[Exercise material]
/-! ### setRequest -/

@[simp] theorem State.setRequest_now (r : Nat) (x : Request) : (s.setRequest r x).now = s.now := rfl
@[simp] theorem State.setRequest_ports (r : Nat) (x : Request) : (s.setRequest r x).ports = s.ports := rfl
@[simp] theorem State.setRequest_cls (r : Nat) (x : Request) : (s.setRequest r x).cls = s.cls := rfl
@[simp] theorem State.setRequest_nodes (r : Nat) (x : Request) : (s.setRequest r x).nodes = s.nodes := rfl
@[simp] theorem State.setRequest_lm (r : Nat) (x : Request) : (s.setRequest r x).lm = s.lm := rfl
@[simp] theorem State.setRequest_units (r : Nat) (x : Request) : (s.setRequest r x).units = s.units := rfl
@[simp] theorem State.setRequest_svc (r : Nat) (x : Request) : (s.setRequest r x).svc = s.svc := rfl
@[simp] theorem State.setRequest_arb (r : Nat) (x : Request) : (s.setRequest r x).arb = s.arb := rfl
@[simp] theorem State.setRequest_agent (r : Nat) (x : Request) : (s.setRequest r x).agent = s.agent := rfl
@[simp] theorem State.setRequest_bayMail (r : Nat) (x : Request) : (s.setRequest r x).bayMail = s.bayMail := rfl
@[simp] theorem State.setRequest_portMail (r : Nat) (x : Request) : (s.setRequest r x).portMail = s.portMail := rfl
@[simp] theorem State.setRequest_mail (r : Nat) (x : Request) : (s.setRequest r x).mail = s.mail := rfl
@[simp] theorem State.setRequest_pending (r : Nat) (x : Request) : (s.setRequest r x).pending = s.pending := rfl

/-! ### setPiece -/

@[simp] theorem State.setPiece_now (n : Nat) (x : Piece) : (s.setPiece n x).now = s.now := rfl
@[simp] theorem State.setPiece_ports (n : Nat) (x : Piece) : (s.setPiece n x).ports = s.ports := rfl
@[simp] theorem State.setPiece_cls (n : Nat) (x : Piece) : (s.setPiece n x).cls = s.cls := rfl
@[simp] theorem State.setPiece_nodes (n : Nat) (x : Piece) : (s.setPiece n x).nodes = s.nodes := rfl
@[simp] theorem State.setPiece_lm (n : Nat) (x : Piece) : (s.setPiece n x).lm = s.lm := rfl
@[simp] theorem State.setPiece_units (n : Nat) (x : Piece) : (s.setPiece n x).units = s.units := rfl
@[simp] theorem State.setPiece_svc (n : Nat) (x : Piece) : (s.setPiece n x).svc = s.svc := rfl
@[simp] theorem State.setPiece_arb (n : Nat) (x : Piece) : (s.setPiece n x).arb = s.arb := rfl
@[simp] theorem State.setPiece_agent (n : Nat) (x : Piece) : (s.setPiece n x).agent = s.agent := rfl
@[simp] theorem State.setPiece_bayMail (n : Nat) (x : Piece) : (s.setPiece n x).bayMail = s.bayMail := rfl
@[simp] theorem State.setPiece_portMail (n : Nat) (x : Piece) : (s.setPiece n x).portMail = s.portMail := rfl
@[simp] theorem State.setPiece_mail (n : Nat) (x : Piece) : (s.setPiece n x).mail = s.mail := rfl
@[simp] theorem State.setPiece_pending (n : Nat) (x : Piece) : (s.setPiece n x).pending = s.pending := rfl

/-! ### setDelivery -/

@[simp] theorem State.setDelivery_now (p : Port) (x : List Nat) : (s.setDelivery p x).now = s.now := rfl
@[simp] theorem State.setDelivery_ports (p : Port) (x : List Nat) : (s.setDelivery p x).ports = s.ports := rfl
@[simp] theorem State.setDelivery_cls (p : Port) (x : List Nat) : (s.setDelivery p x).cls = s.cls := rfl
@[simp] theorem State.setDelivery_nodes (p : Port) (x : List Nat) : (s.setDelivery p x).nodes = s.nodes := rfl
@[simp] theorem State.setDelivery_lm (p : Port) (x : List Nat) : (s.setDelivery p x).lm = s.lm := rfl
@[simp] theorem State.setDelivery_units (p : Port) (x : List Nat) : (s.setDelivery p x).units = s.units := rfl
@[simp] theorem State.setDelivery_svc (p : Port) (x : List Nat) : (s.setDelivery p x).svc = s.svc := rfl
@[simp] theorem State.setDelivery_arb (p : Port) (x : List Nat) : (s.setDelivery p x).arb = s.arb := rfl
@[simp] theorem State.setDelivery_agent (p : Port) (x : List Nat) : (s.setDelivery p x).agent = s.agent := rfl
@[simp] theorem State.setDelivery_bayMail (p : Port) (x : List Nat) : (s.setDelivery p x).bayMail = s.bayMail := rfl
@[simp] theorem State.setDelivery_portMail (p : Port) (x : List Nat) : (s.setDelivery p x).portMail = s.portMail := rfl
@[simp] theorem State.setDelivery_mail (p : Port) (x : List Nat) : (s.setDelivery p x).mail = s.mail := rfl
@[simp] theorem State.setDelivery_pending (p : Port) (x : List Nat) : (s.setDelivery p x).pending = s.pending := rfl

[The problem] Go through the listing above and write out exactly the lines starting with the one holding "r x).arb = s.arb := rfl" and running through the one holding "r x).bayMail = s.bayMail := rfl", ends included, and no others.

[Worked solution]
@[simp] theorem State.setRequest_arb (r : Nat) (x : Request) : (s.setRequest r x).arb = s.arb := rfl
@[simp] theorem State.setRequest_agent (r : Nat) (x : Request) : (s.setRequest r x).agent = s.agent := rfl
@[simp] theorem State.setRequest_bayMail (r : Nat) (x : Request) : (s.setRequest r x).bayMail = s.bayMail := rfl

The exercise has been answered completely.